Das vorher unbedeutende Provinznest Harmont hat durch den Besuch eine Aufwertung erfahren, die in Anbetracht der verheerenden Folgen für die ursprüngliche Bevölkerung makaber erscheint (angesichts realer Katastrophen allerdings auch recht glaubhaft). Neben Militärs und Wissenschaftlern haben sich Abenteurer, Glücksritter und Geschäftemacher im bewohnbaren Teil der Stadt niedergelassen. Denn die Artefakte aus der Zone sind nicht nur Gegenstand wissenschaftlichen Interesses, sondern auch begehrte Sammlerobjekte, für die sich mit der Zeit ein wirtschaftlich bedeutender Schwarzmarkt entwickelt hat. Und diese Entwicklung erscheint absolut folgerichtig: »der Besuch« markiert den Beginn einer neuen Zeitrechnung, nach wenigen Jahren des Versuchs einer rationalen Erklärung beginnt die Mythenbildung, und die dazugehörigen Reliquien sind die von den Außerirdischen hinterlassenen Artefakte.
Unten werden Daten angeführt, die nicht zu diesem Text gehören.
-- ==== Sys2Proof/Machine/Evict.lean ====
section
/-! DEFINITION. Eviction: when a block is drained, its save image, and the resources it gives up (06 R187, R188;
11 R301 to R308, R312; 05 R144; 09 R255). -/
namespace Sys2Proof.Machine
open Sys2Proof

/-! ### When a block can be saved -/

/-- The groups of a block that are to be saved: live and in a slot. -/
def State.savable (s : State) (b : Nat) : List Nat :=
  (List.range s.groups.length).filter fun i =>
    let g := s.group i
    g.id.block == b && g.inSlot && g.ctl.status != .ended && g.ctl.status != .endedTail

/-- Every group of a block is blocked (06 R187). -/
def State.allBlocked (s : State) (b : Nat) : Bool :=
  (s.savable b).all fun i => !(s.group i).inGate && (match (s.group i).ctl.status with | .blocked _ => true | _ => false)

/-- A bead engine works on a palette or counting-board operation, which it completes before the save; the rest
of the queue is kept. -/
def Group.midOperation (g : Group) : Bool := match g.mat.queue with
  | e :: _ => match e.op with
    | .fill _ _ _ _ _ => true
    | .fillK _ _ _ _ _ => true
    | .release _ => true
    | .drain _ _ _ => true
    | .load _ _ => true
    | .clear _ _ => true
    | _ => false
  | [] => false

/-- Nothing that the save waits for is outstanding (11 R301, 15 R425, 09 R255). -/
def State.drainedBlock (s : State) (b : Nat) : Bool :=
  s.groups.all (fun g => g.id.block != b || (match g.ctl.status with
    | .free => true
    | .ended => false
    | .endedTail => false
    | .tracked => false
    | _ => g.regs.pend.isEmpty && g.trap.skid.isEmpty && (g.asy.ops.all fun o => o.cls == 1) && !g.midOperation))
  && s.atoms.all fun a => (s.group a.group).id.block != b

/-- A block that was called out for a recarve still stands on the cell. -/
def State.leavesFor (s : State) (x : Recarve) (b : Nat) : Bool := (s.block b).resident && (s.block b).cells.contains x.cell

/-- A block is to leave a cell for a shrink, a recarve or a fence (03 R91, R518; 05 R154). -/
def State.mustLeave (s : State) (b : Nat) : Bool := s.hub.recarves.any fun x => x.blocks.contains b && s.leavesFor x b

/-- A block belongs to a co-operative launch whose eviction has begun: its groups wait to be saved and wake no more (03 R92). -/
def State.leaving (s : State) (b : Nat) : Bool := s.hub.recarves.any fun x => x.began && x.launch.contains b && s.leavesFor x b

/-- A block belongs to a co-operative launch: a gang, or groups on several quadrants (03 R92). -/
def State.coop (s : State) (b : Nat) : Bool :=
  (match s.regions[(s.block b).region]? with | some r => r.gang | .none => false)
  || decide (1 < (dedupNat ((s.groups.filter fun g => g.id.block == b && g.inSlot).map fun g => g.loc.cell * 4 + g.loc.quad)).length)

/-- A slice end or an emptied quadrant calls for a block's eviction. -/
def State.evictDue (s : State) (b : Nat) : Bool :=
  match s.regions[(s.block b).region]? with
  | .none => false
  | some r =>
    let called (x : Nat) : Bool := (s.block x).cells.any (fun c => r.sliceEnded.contains c) || s.mustLeave x
    if r.gang then (List.range s.blocks.length).any fun x => (s.block x).region == (s.block b).region && (s.block x).resident && called x
    else called b

/-- A slice wait is due in a block: a slice has ended on a cell of it, or of a block of its gang, or it is called out of
quadrants that are to be emptied, which a co-operative launch leaves without one (06 R186; 03 R91, R92). -/
def State.waitDue (s : State) (b : Nat) : Bool :=
  match s.regions[(s.block b).region]? with
  | .none => false
  | some r =>
    let called (x : Nat) : Bool := (s.block x).resident
      && ((s.block x).cells.any (fun c => r.sliceEnded.contains c) || (s.mustLeave x && !s.coop x))
    if r.gang then (List.range s.blocks.length).any fun x => (s.block x).region == (s.block b).region && called x
    else called b
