-- ==== Sys2Proof/Machine/Display.lean ====
section
/-! DEFINITION. Display pipes, layers, coats and their comparison, quarantine, tell-tales, the windscreen latch and the
camera ports (04 R105 to R129; 01 R31, R32; 17 R481). -/
namespace Sys2Proof.Machine
open Sys2Proof

/-! ### Pipes and layer entries (04 R106 to R108) -/

def Hub.pipe (h : Hub) (n : Nat) : Pipe := h.pipes.getD n Pipe.reset
def State.modPipe (s : State) (n : Nat) (f : Pipe → Pipe) : State := s.withHub fun h => { h with pipes := modifyAt h.pipes n f }

def Pipe.vtotal (p : Pipe) : Nat := bits p.timingNow 63 48
def Pipe.vactive (p : Pipe) : Nat := bits p.timingNow 47 32
def Pipe.htotal (p : Pipe) : Nat := bits p.timingNow 31 16
def Pipe.hactive (p : Pipe) : Nat := bits p.timingNow 15 0

/-- A layer entry's fields. -/
structure Entry where
  en : Bool
  level : Nat
  single : Bool
  blend : Bool
  slots : Nat
  maxrep : Nat
  fmt : Nat
  pane1 : Nat
  pane2 : Nat
  x : Nat
  y : Nat
  w : Nat
  h : Nat
  pitch : Nat
  offset : Nat
  base1 : Nat
  base2 : Nat
  stride : Nat
  fill : Nat
  place : List Nat
  deriving DecidableEq, Repr

def Entry.parse (b : List Byte) : Entry :=
  let f := fieldAt b 0 4
  { en := bit f 0, level := bits f 3 1, single := bit f 4, blend := bit f 5, slots := bits f 7 6, maxrep := bits f 9 8
    fmt := fieldAt b 4 1, pane1 := fieldAt b 5 1, pane2 := fieldAt b 6 1, x := fieldAt b 8 2, y := fieldAt b 10 2
    w := fieldAt b 12 2, h := fieldAt b 14 2, pitch := fieldAt b 16 4, offset := fieldAt b 20 2, base1 := fieldAt b 24 8
    base2 := fieldAt b 32 8, stride := fieldAt b 40 8, fill := fieldAt b 48 4
    place := (List.range 8).map fun k => fieldAt b (64 + 8 * k) 8 }

def Pipe.entry (p : Pipe) (i : Nat) : Entry := Entry.parse (p.table.getD i [])

/-- Bytes of a pixel. -/
def Entry.pixBytes (e : Entry) : Nat := if e.fmt = 2 then 2 else 4

/-- A safety layer: one with an integrity level. -/
def Entry.safety (e : Entry) : Bool := e.en && decide (1 ≤ e.level)

/-- The safety layers of a pipe are forced onto tell-tales (02 R55, 01 R17). -/
def Hub.forces (h : Hub) (n : Nat) : Bool := bit h.forced n || !h.sysclk

/-- LAYER_STAT.TT as it reads: the layers on tell-tales, those forced among them. -/
def Hub.ttNow (h : Hub) (n : Nat) : Nat :=
  let p := h.pipe n
  if h.forces n then p.tt ||| ((List.range 16).filter fun i => (p.entry i).safety).foldl (fun a i => a + 2 ^ i) 0 else p.tt

/-- The physical address of a row of a coat's buffer. -/
def Entry.row (e : Entry) (num frame y : Nat) : Nat :=
  (if num = 1 then e.base1 else e.base2) + (if e.slots = 0 then 0 else frame % e.slots) * e.stride + y * e.pitch

/-! ### PIPE_CTL (04 R106, R107) -/

/-- A layer as scan-out begins: in frame 0 a layer without SINGLE is on tell-tales, one with it is transparent. -/
def Pipe.firstLayers (p : Pipe) : List Layer :=
  (List.range 16).map fun i => ⟨if (p.entry i).en && !(p.entry i).single then .tellTales else .nothing, .none, 0, []⟩

/-- The bits of the layers that satisfy a condition. -/
def layerBits (f : Nat → Bool) : Nat := ((List.range 16).filter f).foldl (fun a i => a + 2 ^ i) 0

/-- Scan-out begins. -/
def Pipe.start (p : Pipe) : Pipe :=
  let tt := layerBits fun i => (p.entry i).en && !(p.entry i).single
  { p with en := true, ending := false, timingNow := p.timing, khzNow := p.khz, lines := 0, tt := tt, rep := 0
           ttNext := tt, repNext := 0, layers := p.firstLayers, layersNext := p.firstLayers }

/-- The lanes and the rates in kb/s per lane of a port's link (01 R33). -/
def edpLanes : List Nat := [1, 2, 4]
def edpRates : List Nat := [1620000, 2160000, 2430000, 2700000, 3240000, 4320000, 5400000, 8100000]

/-- Bits of a pixel at an output depth. -/
def pixelBits (depth : Nat) : Nat := if depth = 0 then 18 else if depth = 1 then 24 else 30

/-- A link trained to a number of lanes and a rate, both by their places in the lists, carries a mode: eight bits of ten are
data (PRESUMED, the 8b/10b coding of eDP, assumption 42). -/
def linkCarries (link khz depth : Nat) : Bool :=
  decide (10 * (khz * pixelBits depth) ≤ 8 * (edpLanes.getD (link % 3) 1 * edpRates.getD (link / 3 % 8) 1620000))

/-- A mode can be shown on a link as it is trained. -/
def Pipe.modeOk (p : Pipe) (link : Nat) : Bool :=
  linkCarries link p.khz p.depth && decide (p.khz ≤ 600000) && decide (bits p.timing 15 0 < bits p.timing 31 16)
  && decide (bits p.timing 47 32 < bits p.timing 63 48)

/-- A write to PIPE_CTL; `link` is what the port's link is trained to. EN written 1 again while the frame that it stopped is still
scanned out begins scan-out anew at once (the model's choice, assumption 43). -/
def Pipe.write (p : Pipe) (v link : Nat) : Pipe :=
  let p1 := { p with depth := bits v 27 26, rej := p.rej && !bit v 28
                     pend := p.pend || bit v 30, pendBase := if bit v 30 then p.ltBase else p.pendBase }
  if bit v 31 && !p.en then (if p1.modeOk link then p1.start else { p1 with rej := true })
  else if !bit v 31 && p.en then { p1 with en := false, ending := true, run := p.run + 1 }
  else p1

/-- A write to a pipe's PIPE_CTL. -/
def State.pipeWrite (s : State) (n v link : Nat) : State := s.onHub fun s => s.modPipe n fun p => p.write v link

/-- PIPE_ENABLE: PIPE_CTL written with EN rising. -/
def execPipeEnable (n v link fw : Nat) (s : State) : Host.Outcome State Fault Refusal :=
  .next (s.guarded fw fun s => s.pipeWrite n (putBits v 31 31 1) link)
/-- PIPE_DISABLE: PIPE_CTL written with EN falling. -/
def execPipeDisable (n v fw : Nat) (s : State) : Host.Outcome State Fault Refusal :=
  .next (s.guarded fw fun s => s.pipeWrite n (putBits v 31 31 0) 0)
/-- LAYER_TABLE_COMMIT: PIPE_CTL written with COMMIT, which replaces a pending request. -/
def execLayerTableCommit (n v link fw : Nat) (s : State) : Host.Outcome State Fault Refusal :=
  .next (s.guarded fw fun s => s.pipeWrite n (putBits v 30 30 1) link)

/-! ### Taking a layer table (04 R109) -/

/-- An enabled entry keeps the rules of R108 and R109 under a pipe's mode. -/
def entryOk (p : Pipe) (b : List Byte) : Bool :=
  let e := Entry.parse b
  let f := fieldAt b 0 4
  decide (f < 1024) && decide (e.level ≤ 4) && decide (1 ≤ e.slots) && decide (e.fmt ≤ 2) && decide (e.pane1 ≤ 3)
  && (e.single || decide (e.pane2 ≤ 3)) && zeroAt b 7 1 && zeroAt b 22 2 && zeroAt b 0x34 12 && decide (e.fill < 2 ^ 24)
  && decide (0 < e.w ∧ 0 < e.h ∧ e.x + e.w ≤ p.hactive ∧ e.y + e.h ≤ p.vactive)
  && decide (e.pitch % 256 = 0 ∧ e.w * e.pixBytes ≤ e.pitch) && decide (e.base1 % 256 = 0)
  && decide (e.base2 % 256 = 0) && decide (e.stride % 4096 = 0)
  && (e.single || e.pane1 != e.pane2)
  && e.place.all (fun x => bits x 15 8 == 0 && (decide (bits x 7 0 ≤ 63) || bits x 7 0 == 0xFF))
  && (e.single || decide (2 * p.khzNow ≤ e.offset * p.htotal))

/-- SINGLE with an integrity level switches off a comparison that no one may switch off (02 R71). -/
def entryDenied (b : List Byte) : Bool := let e := Entry.parse b; e.single && decide (1 ≤ e.level)

/-- The layers of the next frame under a table taken after the decision: one that the old table did not enable is as in a first
frame, since no decision was made for it (04 R115). -/
def Pipe.lateLayers (p : Pipe) (rows : List (List Byte)) : List Layer :=
  let q := { p with table := rows }
  (List.range 16).map fun i =>
    if (p.entry i).en || p.lines % max 1 p.vtotal ≤ p.vactive then p.layersNext.getD i ⟨.nothing, .none, 0, []⟩
    else q.firstLayers.getD i ⟨.nothing, .none, 0, []⟩

/-- LAYER_COMMIT_TAKE: at the first blank line after it a pending commit is checked and taken for the next frame, or refused; on
pipe 3 the mesh is read with it. -/
def execLayerCommitTake (n : Nat) (s : State) : Host.Outcome State Fault Refusal :=
  let p := s.hub.pipe n
  .next (if !p.pend then s
    else
      let rows := (List.range 16).map fun i => s.homeRead (p.pendBase * 2048 + 128 * i) 128
      let bad := rows.any fun b => (Entry.parse b).en && !entryOk p b
      let denied := rows.filter entryDenied
      let s1 := denied.foldl (fun s _ => s.deny) s
      if bad || !denied.isEmpty then s1.modPipe n fun p => { p with pend := false, rej := true }
      else
        let s2 := s1.modPipe n fun p => { p with
          pend := false, table := rows, layersNext := p.lateLayers rows
          ttNext := layerBits fun i => ((p.lateLayers rows).getD i ⟨.nothing, .none, 0, []⟩).shows == .tellTales }
        if n = 3 then s2.withHub fun h => { h with mesh := s2.mem.slice (h.meshBase * 256) 31416 } else s2)

/-! ### Signatures (04 R113, R114) -/

/-- The signature tiles of a layer in row-major order: column and row. -/
def Entry.tiles (e : Entry) : List (Nat × Nat) :=
  (List.range ((e.h + 63) / 64)).flatMap fun j => (List.range ((e.w + 63) / 64)).map fun i => (i, j)

/-- The rows of a signature tile in a coat's buffer: an address and a length each. -/
def Entry.tileRows (e : Entry) (num frame : Nat) (t : Nat × Nat) : List (Nat × Nat) :=
  (List.range (min 64 (e.h - 64 * t.2))).map fun r =>
    (e.row num frame (64 * t.2 + r) + 64 * t.1 * e.pixBytes, min 64 (e.w - 64 * t.1) * e.pixBytes)

/-- The signature of a tile as memory stands. -/
def State.signTile (s : State) (e : Entry) (num frame : Nat) (t : Nat × Nat) : Nat :=
  crc32c ((e.tileRows num frame t).flatMap fun r => s.homeRead r.1 r.2)

/-- The first poison among some rows. -/
def State.rowPoison (s : State) (rows : List (Nat × Nat)) : Option (Nat × Poison) :=
  if s.memPoison.isEmpty then .none else rows.findSome? fun r => s.memPoison.hit r.1 r.2

/-- A consumption by a display pipe (05 R131). -/
def State.pipePoison (s : State) (c : Option Nat) (x : Nat × Poison) : State :=
  let r := { ErrRec.plain 0x1A (c.getD 0xFF) with flags := 1, paddr := x.1, source := x.2.source, unit := x.2.unit }
  match c with
  | some _ => s.ctxRecord r
  | .none => s.devRecord r

/-- The decision point of a coat's frame has passed: in the scan-out the coat belongs to, or with that scan-out. -/
def Pipe.passed (p : Pipe) (c : Coat) : Bool :=
  decide (c.run < p.run) || (p.en && (c.frame == 0 || decide ((c.frame - 1) * p.vtotal + p.vactive ≤ p.lines)))

/-- COAT_SIGN: the checker signs a coat that is done; one whose decision point has passed is discarded and counted late;
one with poison counts as unsigned. -/
def execCoatSign (k : Nat) (s : State) : Host.Outcome State Fault Refusal :=
  .next (match s.hub.coats[k]? with
    | .none => s
    | some c =>
      let p := s.hub.pipe c.pipe
      let e := p.entry c.layer
      let set (s : State) (f : Coat → Coat) : State := s.withHub fun h => { h with coats := modifyAt h.coats k f }
      if !c.done || c.signed || c.late then s
      else if p.passed c then
        (set s fun c => { c with late := true }).modPipe c.pipe fun p => { p with late := p.late ||| 2 ^ c.layer }
      else match s.rowPoison (e.tiles.flatMap (e.tileRows c.num c.frame)) with
        | some x => (set s fun c => { c with late := true }).pipePoison (some c.ctx) x
        | .none => set s fun c => { c with signed := true, sigs := e.tiles.map (s.signTile e c.num c.frame) })

/-! ### Quarantine (04 R121 to R123) -/

/-- QUARANTINE of a pane: the engine rung runs on every unit of its cells, and nothing more is placed there. -/
def State.quarantine (s : State) (p : Nat) : State :=
  match s.panes[p]? with
  | .none => s
  | some x =>
    if x.quarantined then s
    else
      let s1 := (s.modPane p fun x => { x with quarantined := true }).withHub fun h =>
        { h with quar := modifyAt h.quar p fun _ => ⟨false, false, false⟩ }
      ((s1.hub.paneCells p).flatMap fun c => (List.range 7).map fun u => 8 * c + u).foldl
        (fun s t => s.rungStart 3 t .none false) s1

def Hub.quarOf (h : Hub) (p : Nat) : Quar := h.quar.getD p ⟨false, false, false⟩

/-- The pane's self-test has not ended since its quarantine began. -/
def Quar.pending (q : Quar) : Bool := !q.passed && !q.failed

/-- PANE_SELF_TEST_START: every rung on the pane has completed, and it is in P-ON. -/
def execPaneSelfTestStart (p : Nat) (s : State) : Host.Outcome State Fault Refusal :=
  let q := s.hub.quarOf p
  .next (match s.panes[p]? with
    | some x =>
      if x.quarantined && x.power == PanePower.on && q.pending && !q.running
          && !(s.hub.rungs.any fun r => r.rung == 3 && bits r.tgt 7 3 / 8 == p) then
        s.withHub fun h => { h with quar := modifyAt h.quar p fun q => { q with running := true } }
      else s
    | .none => s)

/-- PANE_SELF_TEST_END: `fail` has a bit for each physical cell of the pane that failed. -/
def execPaneSelfTestEnd (p fail : Nat) (s : State) : Host.Outcome State Fault Refusal :=
  .next (if (s.hub.quarOf p).running then
      let cells := (s.hub.paneCells p).filterMap fun c => s.hub.cellMap.getD c .none
      let bad := cells.filter fun x => bit fail (x % 9)
      (s.withHub fun h => { h with
        quar := modifyAt h.quar p fun _ => ⟨false, bad.isEmpty, !bad.isEmpty⟩
        failCell := cells.foldl (fun f x => putBits f x x (boolNat (bad.contains x))) h.failCell }).raise 0 11
    else s)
Eine wichtige Säule des florienden Schwarzmarkts sind Männer, die verwegen genug sind, die begehrten Artefakte aus der Zone herauszuholen. Als Lohn winkt sehr viel Geld, der Einsatz ist allerdings das eigene Leben. Die besten Chancen haben die Erfahrensten, und deshalb ist es nur logisch, dass unter den illegalen »Schatzgräbern« nicht wenige sind, die die Zone in den ersten Jahren nach dem Besuch offiziell in wissenschaftlicher Mission betreten durften. Einer dieser erfahrenen Schatzgräber ist Roderic Schuchart, aus dessen Perspektive die Geschichte größtenteils erzählt wird. Auch ihn lockt das Geld, doch erst nach und nach wird klar, dass es etwas viel Bedeutenderes gibt, was ihn dazu bringt, in der Zone sein Leben zu riskieren: die sagenumwobene goldene Kugel, die angeblich alle Wünsche erfüllen kann. In einem letzten, dramatischen Gang in die Zone gelingt es Schuchart tatsächlich, die goldene Kugel zu erreichen — nur um zu erkennen, dass er unfähig zur Äußerung seiner ureigensten Wünsche ist.